• _TASK OBJECTIVE_
Find the line with "(e : List Event) (n : Nat) (k" in the entries below, then reproduce it and every line after it down to and including the line with "theorem pendFlags_mk (c", exactly.

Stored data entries
#####

-- ==== Sys2Proof/Laws/State.lean ====
section
/-! SUPPORT. What each update of the state changes, one lemma per field and update; every change of a
bank is brought to the one form `updBank`. -/

namespace Sys2Proof.Machine

/-! ### One thing per port, per queue -/

@[simp] theorem PerPort.get_set_same {α : Type} (t : PerPort α) (p : PortId) (x : α) :
    (t.set p x).get p = x := by cases p <;> rfl

theorem PerPort.get_set_other {α : Type} (t : PerPort α) {p q : PortId} (x : α) (h : q ≠ p) :
    (t.set p x).get q = t.get q := by cases p <;> cases q <;> first | rfl | exact absurd rfl h

@[simp] theorem PerPort.set_set {α : Type} (t : PerPort α) (p : PortId) (x y : α) :
    (t.set p x).set p y = t.set p y := by cases p <;> rfl

@[simp] theorem PerPort.set_get {α : Type} (t : PerPort α) (p : PortId) : t.set p (t.get p) = t := by
  cases p <;> rfl

theorem PerPort.ext_get {α : Type} {t u : PerPort α} (h : ∀ p, t.get p = u.get p) : t = u := by
  cases t; cases u
  have h1 := h .ctl; have h2 := h .ui; have h3 := h .net
  simp only [PerPort.get] at h1 h2 h3
  simp [h1, h2, h3]

@[simp] theorem PerQueue.get_set_same {α : Type} (t : PerQueue α) (q : QueueId) (x : α) :
    (t.set q x).get q = x := by cases q <;> rfl

theorem PerQueue.get_set_other {α : Type} (t : PerQueue α) {q r : QueueId} (x : α) (h : r ≠ q) :
    (t.set q x).get r = t.get r := by cases q <;> cases r <;> first | rfl | exact absurd rfl h

/-! ### updBank -/

section UpdBank
variable (s : State) (p : PortId) (f g : Bank → Bank)

@[simp] theorem updBank_cfg : (s.updBank p f).cfg = s.cfg := rfl
@[simp] theorem updBank_flags : (s.updBank p f).flags = s.flags := rfl
@[simp] theorem updBank_queues : (s.updBank p f).queues = s.queues := rfl
@[simp] theorem updBank_pend : (s.updBank p f).pend = s.pend := rfl
@[simp] theorem updBank_seq : (s.updBank p f).seq = s.seq := rfl
@[simp] theorem updBank_scr : (s.updBank p f).scr = s.scr := rfl
@[simp] theorem updBank_dev : (s.updBank p f).dev = s.dev := rfl
@[simp] theorem updBank_bus : (s.updBank p f).bus = s.bus := rfl
@[simp] theorem updBank_issuer : (s.updBank p f).issuer = s.issuer := rfl
@[simp] theorem updBank_script : (s.updBank p f).script = s.script := rfl
@[simp] theorem updBank_tick : (s.updBank p f).tick = s.tick := rfl

@[simp] theorem bank_updBank : (s.updBank p f).bank p = f (s.bank p) := by
  simp [State.bank, State.updBank]

theorem bank_updBank_other {q : PortId} (h : q ≠ p) : (s.updBank p f).bank q = s.bank q := by
  simp [State.bank, State.updBank, PerPort.get_set_other _ _ h]

@[simp] theorem updBank_updBank : (s.updBank p f).updBank p g = s.updBank p fun b => g (f b) := by
  simp [State.updBank]

@[simp] theorem queue_updBank (q : QueueId) : (s.updBank p f).queue q = s.queue q := rfl
@[simp] theorem pendQueue_updBank (r : PortId) (q : QueueId) :
    (s.updBank p f).pendQueue r q = s.pendQueue r q := rfl
@[simp] theorem pendFlags_updBank (r : PortId) : (s.updBank p f).pendFlags r = s.pendFlags r := rfl
@[simp] theorem flag_updBank (b : FlagBit) : (s.updBank p f).flag b = s.flag b := rfl
@[simp] theorem load_updBank (q : QueueId) : (s.updBank p f).load q = s.load q := rfl
@[simp] theorem credit_updBank (q : QueueId) : (s.updBank p f).credit q = s.credit q := rfl

end UpdBank

/-! ### The bank operations are updBank -/

@[simp] theorem finish_eq (p : PortId) (r : ResultCode) (s : State) :
    finish p r s = s.updBank p fun b => { b with rc := r, current := none } := rfl

@[simp] theorem raise_eq (p : PortId) (r : ResultCode) (s : State) :
    raise p r s = s.updBank p fun b => { b with rc := r, current := none } := rfl

@[simp] theorem holdOn_eq (p : PortId) (i : Instr) (h : Hold) (s : State) :
    holdOn p i h s = s.updBank p fun b => { b with current := some ⟨i, some h⟩ } := rfl

@[simp] theorem setRes0_eq (p : PortId) (v : Half) (s : State) :
    setRes0 p v s = s.updBank p fun b => { b with res0 := v } := rfl

@[simp] theorem setCrc_eq (p : PortId) (v : Half) (s : State) :
    setCrc p v s = s.updBank p fun b => { b with crc := v } := rfl

@[simp] theorem setBuf_eq (p : PortId) (xs : List Byte) (s : State) :
    setBuf p xs s = s.updBank p fun b => { b with buf := splice xs b.buf } := rfl

@[simp] theorem setMsg_eq (p : PortId) (m : Image) (s : State) :
    setMsg p m s = s.updBank p fun b => { b with msg := splice m b.msg } := rfl

/-! ### setQueue -/

section SetQueue
variable (s : State) (q : QueueId) (l : List Image)

@[simp] theorem setQueue_cfg : (s.setQueue q l).cfg = s.cfg := rfl
@[simp] theorem setQueue_ports : (s.setQueue q l).ports = s.ports := rfl
@[simp] theorem setQueue_flags : (s.setQueue q l).flags = s.flags := rfl
@[simp] theorem setQueue_pend : (s.setQueue q l).pend = s.pend := rfl
@[simp] theorem setQueue_seq : (s.setQueue q l).seq = s.seq := rfl
@[simp] theorem setQueue_scr : (s.setQueue q l).scr = s.scr := rfl
@[simp] theorem setQueue_dev : (s.setQueue q l).dev = s.dev := rfl
@[simp] theorem setQueue_bus : (s.setQueue q l).bus = s.bus := rfl
@[simp] theorem setQueue_issuer : (s.setQueue q l).issuer = s.issuer := rfl
@[simp] theorem setQueue_script : (s.setQueue q l).script = s.script := rfl
@[simp] theorem setQueue_tick : (s.setQueue q l).tick = s.tick := rfl
@[simp] theorem bank_setQueue (p : PortId) : (s.setQueue q l).bank p = s.bank p := rfl
@[simp] theorem pendQueue_setQueue (p : PortId) (r : QueueId) :
    (s.setQueue q l).pendQueue p r = s.pendQueue p r := rfl
@[simp] theorem pendFlags_setQueue (p : PortId) : (s.setQueue q l).pendFlags p = s.pendFlags p := rfl

@[simp] theorem queue_setQueue : (s.setQueue q l).queue q = l := by
  simp [State.queue, State.setQueue]

theorem queue_setQueue_other {r : QueueId} (h : r ≠ q) : (s.setQueue q l).queue r = s.queue r := by
  simp [State.queue, State.setQueue, PerQueue.get_set_other _ _ h]

end SetQueue

/-! ### setPendQueue and setPendFlags -/

section SetPend
variable (s : State) (p : PortId) (q : QueueId) (l : List Image) (ops : List FlagOp)

@[simp] theorem setPendQueue_cfg : (s.setPendQueue p q l).cfg = s.cfg := rfl
@[simp] theorem setPendQueue_ports : (s.setPendQueue p q l).ports = s.ports := rfl
@[simp] theorem setPendQueue_flags : (s.setPendQueue p q l).flags = s.flags := rfl
@[simp] theorem setPendQueue_queues : (s.setPendQueue p q l).queues = s.queues := rfl
@[simp] theorem setPendQueue_seq : (s.setPendQueue p q l).seq = s.seq := rfl
@[simp] theorem setPendQueue_scr : (s.setPendQueue p q l).scr = s.scr := rfl
@[simp] theorem setPendQueue_dev : (s.setPendQueue p q l).dev = s.dev := rfl
@[simp] theorem setPendQueue_bus : (s.setPendQueue p q l).bus = s.bus := rfl
@[simp] theorem setPendQueue_issuer : (s.setPendQueue p q l).issuer = s.issuer := rfl
@[simp] theorem setPendQueue_script : (s.setPendQueue p q l).script = s.script := rfl
@[simp] theorem setPendQueue_tick : (s.setPendQueue p q l).tick = s.tick := rfl
@[simp] theorem bank_setPendQueue (r : PortId) : (s.setPendQueue p q l).bank r = s.bank r := rfl
@[simp] theorem queue_setPendQueue (r : QueueId) : (s.setPendQueue p q l).queue r = s.queue r := rfl

@[simp] theorem pendQueue_setPendQueue : (s.setPendQueue p q l).pendQueue p q = l := by
  simp [State.pendQueue, State.setPendQueue]

theorem pendQueue_setPendQueue_port {r : PortId} (h : r ≠ p) (x : QueueId) :
    (s.setPendQueue p q l).pendQueue r x = s.pendQueue r x := by
  simp [State.pendQueue, State.setPendQueue, PerPort.get_set_other _ _ h]

theorem pendQueue_setPendQueue_queue {x : QueueId} (h : x ≠ q) (r : PortId) :
    (s.setPendQueue p q l).pendQueue r x = s.pendQueue r x := by
  by_cases hr : r = p
  · subst hr; simp [State.pendQueue, State.setPendQueue, PerQueue.get_set_other _ _ h]
  · exact pendQueue_setPendQueue_port s p q l hr x

@[simp] theorem pendFlags_setPendQueue (r : PortId) :
    (s.setPendQueue p q l).pendFlags r = s.pendFlags r := by
  by_cases hr : r = p
  · subst hr; simp [State.pendFlags, State.setPendQueue]
  · simp [State.pendFlags, State.setPendQueue, PerPort.get_set_other _ _ hr]

@[simp] theorem setPendFlags_cfg : (s.setPendFlags p ops).cfg = s.cfg := rfl
@[simp] theorem setPendFlags_ports : (s.setPendFlags p ops).ports = s.ports := rfl
@[simp] theorem setPendFlags_flags : (s.setPendFlags p ops).flags = s.flags := rfl
@[simp] theorem setPendFlags_queues : (s.setPendFlags p ops).queues = s.queues := rfl
@[simp] theorem setPendFlags_seq : (s.setPendFlags p ops).seq = s.seq := rfl
@[simp] theorem setPendFlags_scr : (s.setPendFlags p ops).scr = s.scr := rfl
@[simp] theorem setPendFlags_dev : (s.setPendFlags p ops).dev = s.dev := rfl
@[simp] theorem setPendFlags_bus : (s.setPendFlags p ops).bus = s.bus := rfl
@[simp] theorem setPendFlags_issuer : (s.setPendFlags p ops).issuer = s.issuer := rfl
@[simp] theorem setPendFlags_script : (s.setPendFlags p ops).script = s.script := rfl
@[simp] theorem setPendFlags_tick : (s.setPendFlags p ops).tick = s.tick := rfl
@[simp] theorem bank_setPendFlags (r : PortId) : (s.setPendFlags p ops).bank r = s.bank r := rfl
@[simp] theorem queue_setPendFlags (r : QueueId) : (s.setPendFlags p ops).queue r = s.queue r := rfl

@[simp] theorem pendFlags_setPendFlags : (s.setPendFlags p ops).pendFlags p = ops := by
  simp [State.pendFlags, State.setPendFlags]

theorem pendFlags_setPendFlags_other {r : PortId} (h : r ≠ p) :
    (s.setPendFlags p ops).pendFlags r = s.pendFlags r := by
  simp [State.pendFlags, State.setPendFlags, PerPort.get_set_other _ _ h]

@[simp] theorem pendQueue_setPendFlags (r : PortId) (x : QueueId) :
    (s.setPendFlags p ops).pendQueue r x = s.pendQueue r x := by
  by_cases hr : r = p
  · subst hr; simp [State.pendQueue, State.setPendFlags]
  · simp [State.pendQueue, State.setPendFlags, PerPort.get_set_other _ _ hr]

end SetPend

/-! ### Posting, and starting the sequencer -/

@[simp] theorem bank_postMessage (p r : PortId) (q : QueueId) (s : State) :
    (postMessage p q s).bank r = s.bank r := rfl

@[simp] theorem bank_postFlags (p r : PortId) (ops : List FlagOp) (s : State) :
    (postFlags p ops s).bank r = s.bank r := rfl

@[simp] theorem bank_startSequencer (p r : PortId) (i : Instr) (x : SeqStep) (s : State) :
    (startSequencer p i x s).bank r
      = (s.updBank p fun b => { b with current := some ⟨i, none⟩ }).bank r := rfl

/-! ### Queries of a state that differs in fields they do not read -/

@[simp] theorem bank_mk (c : Config) (b : PerPort Bank) (f : BitVec 2) (q : PerQueue (List Image))
    (d : PerPort Pend) (x : Seq) (r : List Byte) (m : Memory) (u : Option Transaction) (i : PortId)
    (e : List Event) (n : Nat) (p : PortId) :
    (State.mk c b f q d x r m u i e n).bank p = b.get p := rfl

@[simp] theorem queue_mk (c : Config) (b : PerPort Bank) (f : BitVec 2) (q : PerQueue (List Image))
    (d : PerPort Pend) (x : Seq) (r : List Byte) (m : Memory) (u : Option Transaction) (i : PortId)
    (e : List Event) (n : Nat) (k : QueueId) :
    (State.mk c b f q d x r m u i e n).queue k = q.get k := rfl

@[simp] theorem pendQueue_mk (c : Config) (b : PerPort Bank) (f : BitVec 2)
    (q : PerQueue (List Image)) (d : PerPort Pend) (x : Seq) (r : List Byte) (m : Memory)
    (u : Option Transaction) (i : PortId) (e : List Event) (n : Nat) (p : PortId) (k : QueueId) :
    (State.mk c b f q d x r m u i e n).pendQueue p k = (d.get p).queues.get k := rfl

@[simp] theorem pendFlags_mk (c : Config) (b : PerPort Bank) (f : BitVec 2)
    (q : PerQueue (List Image)) (d : PerPort Pend) (x : Seq) (r : List Byte) (m : Memory)
    (u : Option Transaction) (i : PortId) (e : List Event) (n : Nat) (p : PortId) :
    (State.mk c b f q d x r m u i e n).pendFlags p = (d.get p).flags := rfl

/-! ### One spelling for reading a port's or a queue's part -/

@[simp] theorem ports_get (s : State) (p : PortId) : s.ports.get p = s.bank p := rfl

@[simp] theorem queues_get (s : State) (q : QueueId) : s.queues.get q = s.queue q := rfl

@[simp] theorem pend_get_queues (s : State) (p : PortId) (q : QueueId) :
    (s.pend.get p).queues.get q = s.pendQueue p q := rfl

@[simp] theorem pend_get_flags (s : State) (p : PortId) : (s.pend.get p).flags = s.pendFlags p := rfl

end Sys2Proof.Machine
end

#####

• _RESULT OF THE EXERCISE_
    (e : List Event) (n : Nat) (k : QueueId) :
    (State.mk c b f q d x r m u i e n).queue k = q.get k := rfl

@[simp] theorem pendQueue_mk (c : Config) (b : PerPort Bank) (f : BitVec 2)
    (q : PerQueue (List Image)) (d : PerPort Pend) (x : Seq) (r : List Byte) (m : Memory)
    (u : Option Transaction) (i : PortId) (e : List Event) (n : Nat) (p : PortId) (k : QueueId) :
    (State.mk c b f q d x r m u i e n).pendQueue p k = (d.get p).queues.get k := rfl

@[simp] theorem pendFlags_mk (c : Config) (b : PerPort Bank) (f : BitVec 2)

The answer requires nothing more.